However, many people who meet current clinical criteria for genetic testing do not receive such tests (Childers, Childers, Maggard-Gibbons, & Macinko, 2017; Hann et al., 2017; Selkirk et al., 2014). Some patients may not be aware that they are at risk, at times because clinicians may not recommend appropriate testing or refer patients to specialists who could do so (Clift et al., 2015; Yushak et al., 2016). Many people are offered referral to a cancer genetics clinic but do not go (Willis et al., 2017). In addition, a small but important percentage of patients and family members who are offered clinically indicated genetic testing decline such testing after counseling (Anderson et al., 2012; Bellcross, Leadbetter, Alford, & Peipins, 2013; Finlay et al., 2008; Ropka, Wenzel, Phillips, Siadaty, & Philbrick, 2006), at which time they return to their other providers for care.

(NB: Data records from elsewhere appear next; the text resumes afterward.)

-- ==== Sys2Proof/Laws/KeepsHost.lean ====
section
/-! SUPPORT. What the operations and commands of the object protocol, the resets, the ports and the boundary
keep. -/

namespace Sys2Proof.Machine

theorem Keeps.State_setAll {a s : State} (h : Keeps a s) (fs : List Fld) (v : Nat) :
    Keeps a (State.setAll s fs v) := by
  unfold State.setAll
  try dsimp only
  repeat' (first
    | with_reducible assumption | (with_reducible intro _) | with_reducible apply Keeps.State_set
    | with_reducible apply Keeps.foldl | with_reducible apply Keeps.foldlP)

theorem Keeps.State_setFieldBit {a s : State} (h : Keeps a s) (f : Fld) (k : Nat) (v : Nat) :
    Keeps a (State.setFieldBit s f k v) := by
  unfold State.setFieldBit
  try dsimp only
  repeat' (first
    | with_reducible assumption | (with_reducible intro _) | with_reducible apply Keeps.State_set)

theorem Keeps.State_setGain {a s : State} (h : Keeps a s) (i : Nat) :
    Keeps a (State.setGain s i) := by
  unfold State.setGain
  try dsimp only
  repeat' (first
    | with_reducible assumption | (with_reducible intro _) | with_reducible apply Keeps.State_set)

theorem Keeps.State_meterChanging {a s : State} (h : Keeps a s) (i : Nat) :
    Keeps a (State.meterChanging s i) := by
  unfold State.meterChanging
  try dsimp only
  repeat' (first
    | with_reducible assumption | (with_reducible intro _)
    | (dsimp only [Keeps_mk]; with_reducible apply KeptOf.of) | (dsimp only [Keeps_mk]; apply KeptOf.of))

theorem Keeps.State_setChainField {a s : State} (h : Keeps a s) (n : Nat) (f : Fld) (v : Nat) :
    Keeps a (State.setChainField s n f v) := by
  unfold State.setChainField
  try dsimp only
  repeat' (first
    | with_reducible assumption | (with_reducible intro _) | with_reducible apply Keeps.State_set
    | with_reducible apply Keeps.State_chainConfigure | with_reducible apply Keeps.ite | split)

theorem Keeps.State_setGateList {a s : State} (h : Keeps a s) (e : Nat) (b : List Byte) :
    Keeps a (State.setGateList s e b) := by
  unfold State.setGateList
  try dsimp only
  repeat' (first
    | with_reducible assumption | (with_reducible intro _) | with_reducible apply Keeps.State_set
    | with_reducible apply Keeps.foldl | with_reducible apply Keeps.foldlP)

theorem Keeps.State_setWake {a s : State} (h : Keeps a s) (f : Nat) (b : List Byte) :
    Keeps a (State.setWake s f b) := by
  unfold State.setWake
  try dsimp only
  repeat' (first
    | with_reducible assumption | (with_reducible intro _) | with_reducible apply Keeps.State_setEth
    | with_reducible apply Keeps.State_setFieldBit | (dsimp only [Keeps_mk]; with_reducible apply KeptOf.of)
    | (dsimp only [Keeps_mk]; apply KeptOf.of))

theorem Keeps.State_setService {a s : State} (h : Keeps a s) (k : Nat) (on : Bool) :
    Keeps a (State.setService s k on).1 := by
  unfold State.setService
  try dsimp only
  repeat' (first
    | with_reducible assumption | (with_reducible intro _) | with_reducible apply Keeps.State_setRadio
    | with_reducible apply Keeps.State_set | with_reducible apply Keeps.State_leave
    | with_reducible apply Keeps.State_setPlc | with_reducible apply Keeps.State_blockOn
    | with_reducible apply Keeps.State_radioLeave | with_reducible apply Keeps.State_plcLeave
    | with_reducible apply Keeps.State_blockOff | with_reducible apply Keeps.iteP
    | with_reducible apply Keeps.ite | (dsimp only [Keeps_mk]; with_reducible apply KeptOf.of) | split
    | (dsimp only [Keeps_mk]; apply KeptOf.of))

theorem Keeps.State_applySetting1 {a s : State} (h : Keeps a s) (idx : Nat) (sub : Nat) (ptr : Nat) (b : List
    Byte) :
    KeepsOP a (State.applySetting1 s idx sub ptr b) := by
  unfold State.applySetting1
  try dsimp only
  repeat' (first
    | with_reducible assumption | (with_reducible intro _) | with_reducible apply Keeps.State_set
    | with_reducible apply Keeps.State_acquirePeriod | with_reducible apply Keeps.State_writeProfile
    | with_reducible apply Keeps.State_writeCurve | with_reducible apply Keeps.State_writeAgg
    | with_reducible apply Keeps.State_take | with_reducible apply Keeps.State_putSlot
    | with_reducible apply Keeps.State_setNode | with_reducible apply Keeps.State_queueFrame
    | with_reducible apply Keeps.State_setChainField | with_reducible apply Keeps.State_setAll
    | with_reducible apply Keeps.State_setGateList | with_reducible apply Keeps.State_setWake
    | with_reducible apply Keeps.State_ptpDisable | with_reducible apply Keeps.foldl
    | with_reducible apply Keeps.foldlP | with_reducible apply KeepsOP.none
    | with_reducible apply KeepsOP.some | with_reducible apply KeepsOP.ite | with_reducible apply Keeps.ite
    | with_reducible apply Keeps.iteP | with_reducible refine Keeps.ofP (by assumption) ?_
    | (dsimp only [Keeps_mk]; with_reducible apply KeptOf.of) | split
    | (dsimp only [Keeps_mk]; apply KeptOf.of))

theorem Keeps.State_applySetting2 {a s : State} (h : Keeps a s) (idx : Nat) (sub : Nat) (b : List Byte) :
    KeepsOP a (State.applySetting2 s idx sub b) := by
  unfold State.applySetting2
  try dsimp only
  repeat' (first
    | with_reducible assumption | (with_reducible intro _) | with_reducible apply Keeps.State_setFieldBit
    | with_reducible apply Keeps.State_setObj | with_reducible apply Keeps.State_meterChanging
    | with_reducible apply Keeps.State_setGain | with_reducible apply Keeps.State_set
    | with_reducible apply KeepsOP.none | with_reducible apply KeepsOP.some
    | with_reducible apply KeepsOP.ite | with_reducible apply Keeps.ite
    | (dsimp only [Keeps_mk]; with_reducible apply KeptOf.of) | split
    | (dsimp only [Keeps_mk]; apply KeptOf.of))

theorem Keeps.State_applySetting {a s : State} (h : Keeps a s) (r : ObjRow) (boot : Bool) (idx : Nat) (sub :
    Nat) (ptr : Nat) (b : List Byte) :
    Keeps a (State.applySetting s r boot idx sub ptr b).1 := by
  unfold State.applySetting
  try dsimp only
  repeat' (first
    | with_reducible assumption | (with_reducible intro _) | with_reducible apply Keeps.State_setService
    | with_reducible apply Keeps.State_applySetting1 | with_reducible refine Keeps.ofOP (by assumption) ?_
    | with_reducible apply Keeps.State_applySetting2 | with_reducible apply Keeps.State_setAll
    | with_reducible apply Keeps.State_setOct | with_reducible apply Keeps.State_setObj
    | with_reducible apply Keeps.iteP | with_reducible apply Keeps.ite
    | with_reducible refine Keeps.ofP (by assumption) ?_ | split)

The literature suggests several factors that may be involved in decisions to forgo genetic tests. Some people refuse testing because their insurance would not cover the cost. Payers vary widely in their willingness to pay for genetic and genomic tests, particularly those that are more complex (Deverka & Dreyfus, 2014; Phillips et al., 2018). Cost, however, is not the only issue. Numerous surveys and interviews, often involving responses to hypothetical questions, suggest that people worry that results will cause them or their family members distress, put them and their loved ones at risk for employment or insurance discrimination, or compromise their privacy in other ways (Hayden et al., 2017; Kinney et al., 2006; Kne et al., 2017; Rosenberg et al., 2016). This qualitative interview study examines the past and present motivations and needs of patients who have considered using genetic technology for their healthcare.

METHODS

Participants

A qualitative study using semi-structured interviews was conducted with patients who had declined genetic testing after cancer genetic counseling within the preceding five years in one of Vanderbilt–Ingram Cancer Center’s Hereditary Cancer Clinics. Participants were identified from the IRB-approved Hereditary Cancer REDCap registry (Harris et al., 2009). (REDCap is a web-based application for managing online surveys and databases developed at Vanderbilt and is now in widespread use.) Enrolled and consented participants were interviewed between April and September 2018. The study was approved by the Vanderbilt University Medical Center Institutional Review Board, and all individuals gave their informed consent prior to their inclusion in the study.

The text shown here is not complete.